Dataset excerpts:
__________________________________________________
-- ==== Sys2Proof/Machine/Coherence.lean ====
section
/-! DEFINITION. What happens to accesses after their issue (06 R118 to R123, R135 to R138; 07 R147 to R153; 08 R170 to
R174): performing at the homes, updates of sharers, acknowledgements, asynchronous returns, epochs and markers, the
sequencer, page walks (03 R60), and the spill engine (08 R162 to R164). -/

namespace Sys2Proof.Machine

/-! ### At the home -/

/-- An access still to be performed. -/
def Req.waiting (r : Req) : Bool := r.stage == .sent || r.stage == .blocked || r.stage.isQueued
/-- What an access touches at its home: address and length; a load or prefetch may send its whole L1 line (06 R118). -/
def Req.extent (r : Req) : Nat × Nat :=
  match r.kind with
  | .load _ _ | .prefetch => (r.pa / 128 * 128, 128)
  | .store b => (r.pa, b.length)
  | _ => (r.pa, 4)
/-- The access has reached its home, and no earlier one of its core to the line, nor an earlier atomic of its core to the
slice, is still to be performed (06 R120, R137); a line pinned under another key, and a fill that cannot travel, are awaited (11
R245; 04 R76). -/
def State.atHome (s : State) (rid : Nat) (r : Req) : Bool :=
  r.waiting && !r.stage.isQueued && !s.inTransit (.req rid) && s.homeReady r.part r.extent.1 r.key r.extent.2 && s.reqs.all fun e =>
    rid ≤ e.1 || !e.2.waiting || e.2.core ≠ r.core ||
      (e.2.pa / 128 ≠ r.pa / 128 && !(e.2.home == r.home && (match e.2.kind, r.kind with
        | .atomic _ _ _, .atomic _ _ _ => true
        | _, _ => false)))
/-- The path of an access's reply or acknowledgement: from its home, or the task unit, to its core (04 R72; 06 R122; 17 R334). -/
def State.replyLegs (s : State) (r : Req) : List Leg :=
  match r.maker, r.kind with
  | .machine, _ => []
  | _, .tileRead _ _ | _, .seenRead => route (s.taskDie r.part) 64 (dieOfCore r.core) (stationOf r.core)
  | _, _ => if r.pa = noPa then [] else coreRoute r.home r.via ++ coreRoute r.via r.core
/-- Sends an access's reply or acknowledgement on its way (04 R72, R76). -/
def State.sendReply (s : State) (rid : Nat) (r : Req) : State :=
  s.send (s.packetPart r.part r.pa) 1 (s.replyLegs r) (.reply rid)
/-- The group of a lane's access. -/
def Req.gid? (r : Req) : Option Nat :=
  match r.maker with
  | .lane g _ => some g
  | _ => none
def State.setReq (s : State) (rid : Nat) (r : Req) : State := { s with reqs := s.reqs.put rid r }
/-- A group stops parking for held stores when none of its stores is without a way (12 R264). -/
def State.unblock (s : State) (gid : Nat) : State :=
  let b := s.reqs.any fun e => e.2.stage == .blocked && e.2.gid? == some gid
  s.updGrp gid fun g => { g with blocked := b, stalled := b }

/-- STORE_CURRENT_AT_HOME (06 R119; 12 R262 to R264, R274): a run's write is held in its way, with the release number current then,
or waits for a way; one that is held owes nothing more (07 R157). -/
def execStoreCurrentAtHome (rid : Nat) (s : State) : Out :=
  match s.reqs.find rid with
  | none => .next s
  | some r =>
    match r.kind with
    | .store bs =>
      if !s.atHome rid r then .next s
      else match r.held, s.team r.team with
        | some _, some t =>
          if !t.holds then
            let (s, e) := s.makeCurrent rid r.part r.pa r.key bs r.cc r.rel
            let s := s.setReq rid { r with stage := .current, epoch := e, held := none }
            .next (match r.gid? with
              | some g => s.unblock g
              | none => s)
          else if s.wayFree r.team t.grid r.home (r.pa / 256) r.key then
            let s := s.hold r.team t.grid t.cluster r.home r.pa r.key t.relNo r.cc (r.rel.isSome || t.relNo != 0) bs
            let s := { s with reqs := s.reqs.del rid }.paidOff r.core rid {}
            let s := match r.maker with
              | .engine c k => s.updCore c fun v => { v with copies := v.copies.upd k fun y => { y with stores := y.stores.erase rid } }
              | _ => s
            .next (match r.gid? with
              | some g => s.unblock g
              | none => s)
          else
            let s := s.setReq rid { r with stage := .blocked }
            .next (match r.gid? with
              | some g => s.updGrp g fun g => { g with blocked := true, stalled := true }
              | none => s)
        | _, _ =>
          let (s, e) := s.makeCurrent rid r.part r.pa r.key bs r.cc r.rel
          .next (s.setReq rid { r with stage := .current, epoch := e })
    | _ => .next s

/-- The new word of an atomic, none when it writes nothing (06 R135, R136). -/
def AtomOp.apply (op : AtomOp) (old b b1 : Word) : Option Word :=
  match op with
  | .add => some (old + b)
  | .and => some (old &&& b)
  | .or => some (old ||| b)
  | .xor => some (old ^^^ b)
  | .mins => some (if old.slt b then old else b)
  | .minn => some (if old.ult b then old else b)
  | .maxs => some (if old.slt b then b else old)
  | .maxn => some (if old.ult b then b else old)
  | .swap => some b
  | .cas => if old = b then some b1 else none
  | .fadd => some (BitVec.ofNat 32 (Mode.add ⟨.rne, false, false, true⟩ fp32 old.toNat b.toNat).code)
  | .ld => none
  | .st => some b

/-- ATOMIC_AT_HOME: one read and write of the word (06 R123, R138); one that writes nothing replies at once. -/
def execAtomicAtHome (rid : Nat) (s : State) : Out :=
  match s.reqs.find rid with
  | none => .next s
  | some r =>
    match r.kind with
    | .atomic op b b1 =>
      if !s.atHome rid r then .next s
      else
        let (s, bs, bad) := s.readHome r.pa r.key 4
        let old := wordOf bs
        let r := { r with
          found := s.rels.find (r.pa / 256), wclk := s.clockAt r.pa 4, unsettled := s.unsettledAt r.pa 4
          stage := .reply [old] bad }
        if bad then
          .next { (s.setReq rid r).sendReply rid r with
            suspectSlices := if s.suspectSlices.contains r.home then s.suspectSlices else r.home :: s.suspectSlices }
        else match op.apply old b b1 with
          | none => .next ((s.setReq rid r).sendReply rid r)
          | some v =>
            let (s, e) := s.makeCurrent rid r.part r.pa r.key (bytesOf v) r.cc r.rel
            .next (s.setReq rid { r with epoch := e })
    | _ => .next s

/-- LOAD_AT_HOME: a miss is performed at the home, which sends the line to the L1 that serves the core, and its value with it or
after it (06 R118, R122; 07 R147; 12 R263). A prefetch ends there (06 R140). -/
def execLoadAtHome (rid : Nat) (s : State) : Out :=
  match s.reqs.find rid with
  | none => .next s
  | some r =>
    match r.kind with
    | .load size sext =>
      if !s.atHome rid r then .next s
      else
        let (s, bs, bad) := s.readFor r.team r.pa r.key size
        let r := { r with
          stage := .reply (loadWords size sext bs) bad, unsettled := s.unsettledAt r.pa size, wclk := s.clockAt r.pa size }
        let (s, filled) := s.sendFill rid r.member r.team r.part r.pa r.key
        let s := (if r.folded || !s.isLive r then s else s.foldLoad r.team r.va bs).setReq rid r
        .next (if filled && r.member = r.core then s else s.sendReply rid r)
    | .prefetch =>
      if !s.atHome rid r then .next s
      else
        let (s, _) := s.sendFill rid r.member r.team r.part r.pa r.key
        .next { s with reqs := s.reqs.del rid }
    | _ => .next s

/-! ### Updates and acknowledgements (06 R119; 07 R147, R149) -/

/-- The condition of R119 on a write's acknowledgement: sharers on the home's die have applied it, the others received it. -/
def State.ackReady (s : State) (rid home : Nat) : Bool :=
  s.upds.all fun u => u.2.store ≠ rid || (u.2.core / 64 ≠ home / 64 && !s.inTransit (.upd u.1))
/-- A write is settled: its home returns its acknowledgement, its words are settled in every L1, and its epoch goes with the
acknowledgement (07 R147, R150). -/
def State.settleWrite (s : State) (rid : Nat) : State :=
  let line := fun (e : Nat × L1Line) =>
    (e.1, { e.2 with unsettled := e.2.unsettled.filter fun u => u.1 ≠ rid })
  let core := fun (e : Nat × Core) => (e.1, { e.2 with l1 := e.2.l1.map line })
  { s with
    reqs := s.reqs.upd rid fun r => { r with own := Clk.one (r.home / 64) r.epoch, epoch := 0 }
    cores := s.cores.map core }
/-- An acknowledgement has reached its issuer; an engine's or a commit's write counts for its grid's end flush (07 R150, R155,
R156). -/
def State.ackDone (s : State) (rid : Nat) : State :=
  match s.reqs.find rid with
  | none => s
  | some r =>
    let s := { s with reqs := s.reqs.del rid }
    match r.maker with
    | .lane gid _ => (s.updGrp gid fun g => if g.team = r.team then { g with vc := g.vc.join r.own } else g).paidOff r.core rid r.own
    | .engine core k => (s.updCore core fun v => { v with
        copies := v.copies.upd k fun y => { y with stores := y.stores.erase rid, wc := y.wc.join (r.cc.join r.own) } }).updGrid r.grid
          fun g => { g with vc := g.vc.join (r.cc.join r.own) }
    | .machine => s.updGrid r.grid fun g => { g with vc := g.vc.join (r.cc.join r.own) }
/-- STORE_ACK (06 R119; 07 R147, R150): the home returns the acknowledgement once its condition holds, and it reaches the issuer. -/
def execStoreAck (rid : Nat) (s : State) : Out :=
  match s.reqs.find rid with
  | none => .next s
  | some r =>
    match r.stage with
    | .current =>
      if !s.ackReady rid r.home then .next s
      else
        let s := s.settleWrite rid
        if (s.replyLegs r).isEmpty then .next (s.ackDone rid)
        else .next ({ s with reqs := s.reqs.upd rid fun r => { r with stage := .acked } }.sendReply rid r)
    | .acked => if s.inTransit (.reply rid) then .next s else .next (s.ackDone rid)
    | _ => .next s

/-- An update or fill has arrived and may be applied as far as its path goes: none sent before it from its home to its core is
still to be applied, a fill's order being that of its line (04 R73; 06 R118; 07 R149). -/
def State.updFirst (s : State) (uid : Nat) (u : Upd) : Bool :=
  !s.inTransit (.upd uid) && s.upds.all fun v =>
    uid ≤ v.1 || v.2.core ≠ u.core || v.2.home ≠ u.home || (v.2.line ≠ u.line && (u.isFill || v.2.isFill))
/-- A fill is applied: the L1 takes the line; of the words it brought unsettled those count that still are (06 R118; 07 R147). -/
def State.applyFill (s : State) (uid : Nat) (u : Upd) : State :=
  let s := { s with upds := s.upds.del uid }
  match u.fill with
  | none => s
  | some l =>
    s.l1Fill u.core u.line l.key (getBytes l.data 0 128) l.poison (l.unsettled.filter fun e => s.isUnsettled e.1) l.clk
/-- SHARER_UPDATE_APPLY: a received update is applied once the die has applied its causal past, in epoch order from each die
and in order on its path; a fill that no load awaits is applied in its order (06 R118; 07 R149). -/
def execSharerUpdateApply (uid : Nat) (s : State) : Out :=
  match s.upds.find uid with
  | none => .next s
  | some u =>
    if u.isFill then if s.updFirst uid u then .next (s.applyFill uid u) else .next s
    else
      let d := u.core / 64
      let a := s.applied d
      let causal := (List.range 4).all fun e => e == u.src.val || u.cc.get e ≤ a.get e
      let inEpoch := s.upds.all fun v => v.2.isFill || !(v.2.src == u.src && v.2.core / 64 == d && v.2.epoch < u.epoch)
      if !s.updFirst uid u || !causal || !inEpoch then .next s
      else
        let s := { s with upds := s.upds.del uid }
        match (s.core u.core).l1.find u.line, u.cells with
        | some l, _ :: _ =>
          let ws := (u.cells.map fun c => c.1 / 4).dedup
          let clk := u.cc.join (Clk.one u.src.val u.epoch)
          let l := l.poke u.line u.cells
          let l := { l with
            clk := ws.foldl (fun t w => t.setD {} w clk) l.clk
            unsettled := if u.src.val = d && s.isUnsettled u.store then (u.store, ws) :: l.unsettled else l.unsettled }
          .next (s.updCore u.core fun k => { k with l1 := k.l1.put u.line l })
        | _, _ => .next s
__________________________________________________
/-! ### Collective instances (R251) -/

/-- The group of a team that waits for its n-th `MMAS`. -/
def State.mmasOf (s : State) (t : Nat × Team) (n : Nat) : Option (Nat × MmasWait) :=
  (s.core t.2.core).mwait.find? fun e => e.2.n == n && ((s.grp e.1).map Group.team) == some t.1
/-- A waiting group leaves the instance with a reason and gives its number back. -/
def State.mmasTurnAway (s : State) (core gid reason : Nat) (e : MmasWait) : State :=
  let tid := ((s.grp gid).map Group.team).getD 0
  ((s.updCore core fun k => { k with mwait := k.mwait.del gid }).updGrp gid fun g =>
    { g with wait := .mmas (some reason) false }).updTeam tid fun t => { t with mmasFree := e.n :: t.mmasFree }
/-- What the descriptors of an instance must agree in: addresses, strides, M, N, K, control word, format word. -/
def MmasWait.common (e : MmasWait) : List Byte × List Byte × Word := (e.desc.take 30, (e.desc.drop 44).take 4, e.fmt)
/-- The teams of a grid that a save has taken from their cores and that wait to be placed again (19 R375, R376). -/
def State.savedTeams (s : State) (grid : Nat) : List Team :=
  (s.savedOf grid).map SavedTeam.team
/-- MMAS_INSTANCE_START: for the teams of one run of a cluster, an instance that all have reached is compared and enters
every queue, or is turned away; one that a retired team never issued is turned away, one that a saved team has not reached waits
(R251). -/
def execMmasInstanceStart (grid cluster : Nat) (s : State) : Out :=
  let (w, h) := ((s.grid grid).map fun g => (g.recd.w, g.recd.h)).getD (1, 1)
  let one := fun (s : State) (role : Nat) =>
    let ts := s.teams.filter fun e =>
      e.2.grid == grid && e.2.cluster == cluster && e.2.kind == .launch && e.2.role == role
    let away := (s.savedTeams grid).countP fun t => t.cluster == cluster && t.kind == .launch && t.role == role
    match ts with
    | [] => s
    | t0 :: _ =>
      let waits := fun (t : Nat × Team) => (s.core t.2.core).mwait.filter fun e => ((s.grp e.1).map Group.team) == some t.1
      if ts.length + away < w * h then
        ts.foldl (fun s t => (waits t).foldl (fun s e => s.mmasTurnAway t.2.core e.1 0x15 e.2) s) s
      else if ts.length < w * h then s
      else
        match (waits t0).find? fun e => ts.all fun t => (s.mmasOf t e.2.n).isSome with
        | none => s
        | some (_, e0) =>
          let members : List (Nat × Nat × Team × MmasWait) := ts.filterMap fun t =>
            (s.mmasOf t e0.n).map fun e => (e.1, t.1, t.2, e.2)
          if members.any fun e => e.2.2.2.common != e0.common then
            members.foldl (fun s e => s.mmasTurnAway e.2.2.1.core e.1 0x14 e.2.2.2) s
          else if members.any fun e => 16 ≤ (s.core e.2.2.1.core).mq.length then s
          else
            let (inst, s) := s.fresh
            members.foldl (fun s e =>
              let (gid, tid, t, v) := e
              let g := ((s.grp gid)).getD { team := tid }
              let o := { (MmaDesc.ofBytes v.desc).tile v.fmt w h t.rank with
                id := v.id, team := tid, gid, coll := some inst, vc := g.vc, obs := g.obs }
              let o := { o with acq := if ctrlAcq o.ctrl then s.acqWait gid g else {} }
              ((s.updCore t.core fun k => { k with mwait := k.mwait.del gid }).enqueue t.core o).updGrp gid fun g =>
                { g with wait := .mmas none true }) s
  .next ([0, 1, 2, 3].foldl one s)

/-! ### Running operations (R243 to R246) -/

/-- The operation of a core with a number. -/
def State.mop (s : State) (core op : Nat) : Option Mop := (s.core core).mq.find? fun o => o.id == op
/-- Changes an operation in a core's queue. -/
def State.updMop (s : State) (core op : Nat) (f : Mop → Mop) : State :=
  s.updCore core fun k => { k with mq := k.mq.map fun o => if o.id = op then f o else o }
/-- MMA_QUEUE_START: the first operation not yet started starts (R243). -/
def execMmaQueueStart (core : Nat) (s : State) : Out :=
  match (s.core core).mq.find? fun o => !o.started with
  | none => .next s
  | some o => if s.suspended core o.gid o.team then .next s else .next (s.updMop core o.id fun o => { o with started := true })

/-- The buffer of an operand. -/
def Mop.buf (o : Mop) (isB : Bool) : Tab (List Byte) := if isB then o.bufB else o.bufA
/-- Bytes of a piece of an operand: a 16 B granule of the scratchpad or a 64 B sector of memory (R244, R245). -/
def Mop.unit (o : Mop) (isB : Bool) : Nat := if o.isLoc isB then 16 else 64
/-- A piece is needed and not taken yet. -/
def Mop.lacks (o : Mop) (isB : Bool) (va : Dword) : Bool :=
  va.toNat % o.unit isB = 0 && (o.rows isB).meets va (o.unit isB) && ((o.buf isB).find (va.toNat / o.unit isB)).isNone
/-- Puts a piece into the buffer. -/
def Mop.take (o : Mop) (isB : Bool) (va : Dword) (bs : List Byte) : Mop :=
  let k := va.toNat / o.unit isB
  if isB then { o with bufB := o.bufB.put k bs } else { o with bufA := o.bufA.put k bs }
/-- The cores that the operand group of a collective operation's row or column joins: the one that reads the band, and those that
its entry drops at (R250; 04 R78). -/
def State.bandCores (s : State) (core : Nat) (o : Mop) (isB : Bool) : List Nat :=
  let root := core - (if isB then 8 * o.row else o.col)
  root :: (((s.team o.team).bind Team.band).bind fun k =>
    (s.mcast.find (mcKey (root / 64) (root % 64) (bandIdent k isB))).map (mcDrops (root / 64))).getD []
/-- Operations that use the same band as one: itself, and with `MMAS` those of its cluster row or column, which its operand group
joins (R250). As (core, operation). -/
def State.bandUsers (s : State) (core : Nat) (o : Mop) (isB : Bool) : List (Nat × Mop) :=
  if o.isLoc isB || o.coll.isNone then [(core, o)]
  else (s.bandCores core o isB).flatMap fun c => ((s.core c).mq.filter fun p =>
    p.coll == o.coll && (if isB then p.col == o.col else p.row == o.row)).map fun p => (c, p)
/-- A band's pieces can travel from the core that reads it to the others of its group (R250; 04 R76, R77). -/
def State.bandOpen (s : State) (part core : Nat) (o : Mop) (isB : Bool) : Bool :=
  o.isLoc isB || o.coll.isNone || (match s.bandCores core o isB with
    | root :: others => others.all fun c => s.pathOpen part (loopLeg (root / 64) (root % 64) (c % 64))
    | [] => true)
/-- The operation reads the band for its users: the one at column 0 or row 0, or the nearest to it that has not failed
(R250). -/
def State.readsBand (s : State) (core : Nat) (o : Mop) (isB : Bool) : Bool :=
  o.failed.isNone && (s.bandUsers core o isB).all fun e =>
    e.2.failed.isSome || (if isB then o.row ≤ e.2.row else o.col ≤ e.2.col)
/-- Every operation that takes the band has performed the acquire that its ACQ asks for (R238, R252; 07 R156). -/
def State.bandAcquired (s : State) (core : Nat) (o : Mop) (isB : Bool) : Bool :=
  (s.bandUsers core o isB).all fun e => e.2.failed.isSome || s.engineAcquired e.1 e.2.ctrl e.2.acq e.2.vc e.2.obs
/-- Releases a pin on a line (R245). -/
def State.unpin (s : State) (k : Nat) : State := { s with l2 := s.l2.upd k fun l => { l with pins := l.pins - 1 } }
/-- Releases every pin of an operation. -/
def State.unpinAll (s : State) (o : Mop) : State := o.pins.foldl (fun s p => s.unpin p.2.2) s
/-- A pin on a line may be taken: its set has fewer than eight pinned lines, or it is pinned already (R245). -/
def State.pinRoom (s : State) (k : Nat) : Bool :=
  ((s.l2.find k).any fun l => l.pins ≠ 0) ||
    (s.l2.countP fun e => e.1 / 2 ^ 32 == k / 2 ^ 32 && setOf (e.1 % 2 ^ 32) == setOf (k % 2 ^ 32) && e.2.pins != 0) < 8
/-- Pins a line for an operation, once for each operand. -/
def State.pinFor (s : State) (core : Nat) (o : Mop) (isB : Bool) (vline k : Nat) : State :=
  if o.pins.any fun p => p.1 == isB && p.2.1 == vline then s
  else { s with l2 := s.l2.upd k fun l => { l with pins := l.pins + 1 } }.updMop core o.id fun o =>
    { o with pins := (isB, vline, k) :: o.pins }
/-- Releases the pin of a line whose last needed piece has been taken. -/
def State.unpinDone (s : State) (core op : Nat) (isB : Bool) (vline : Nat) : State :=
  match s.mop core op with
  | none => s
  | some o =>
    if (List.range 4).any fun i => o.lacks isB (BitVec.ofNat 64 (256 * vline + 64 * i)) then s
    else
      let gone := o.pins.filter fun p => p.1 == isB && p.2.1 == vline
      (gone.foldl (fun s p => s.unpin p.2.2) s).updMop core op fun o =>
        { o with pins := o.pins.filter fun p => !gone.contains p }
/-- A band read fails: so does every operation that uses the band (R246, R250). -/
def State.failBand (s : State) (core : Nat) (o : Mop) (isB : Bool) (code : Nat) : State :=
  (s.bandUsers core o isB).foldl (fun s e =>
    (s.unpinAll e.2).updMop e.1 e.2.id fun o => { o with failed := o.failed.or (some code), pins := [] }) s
__________________________________________________
> Goal of the exercise:
Look through the entries above and report each line where the string "MmasWait" occurs.

> Result:
def State.mmasOf (s : State) (t : Nat × Team) (n : Nat) : Option (Nat × MmasWait) :=
def State.mmasTurnAway (s : State) (core gid reason : Nat) (e : MmasWait) : State :=
def MmasWait.common (e : MmasWait) : List Byte × List Byte × Word := (e.desc.take 30, (e.desc.drop 44).take 4, e.fmt)
          let members : List (Nat × Nat × Team × MmasWait) := ts.filterMap fun t =>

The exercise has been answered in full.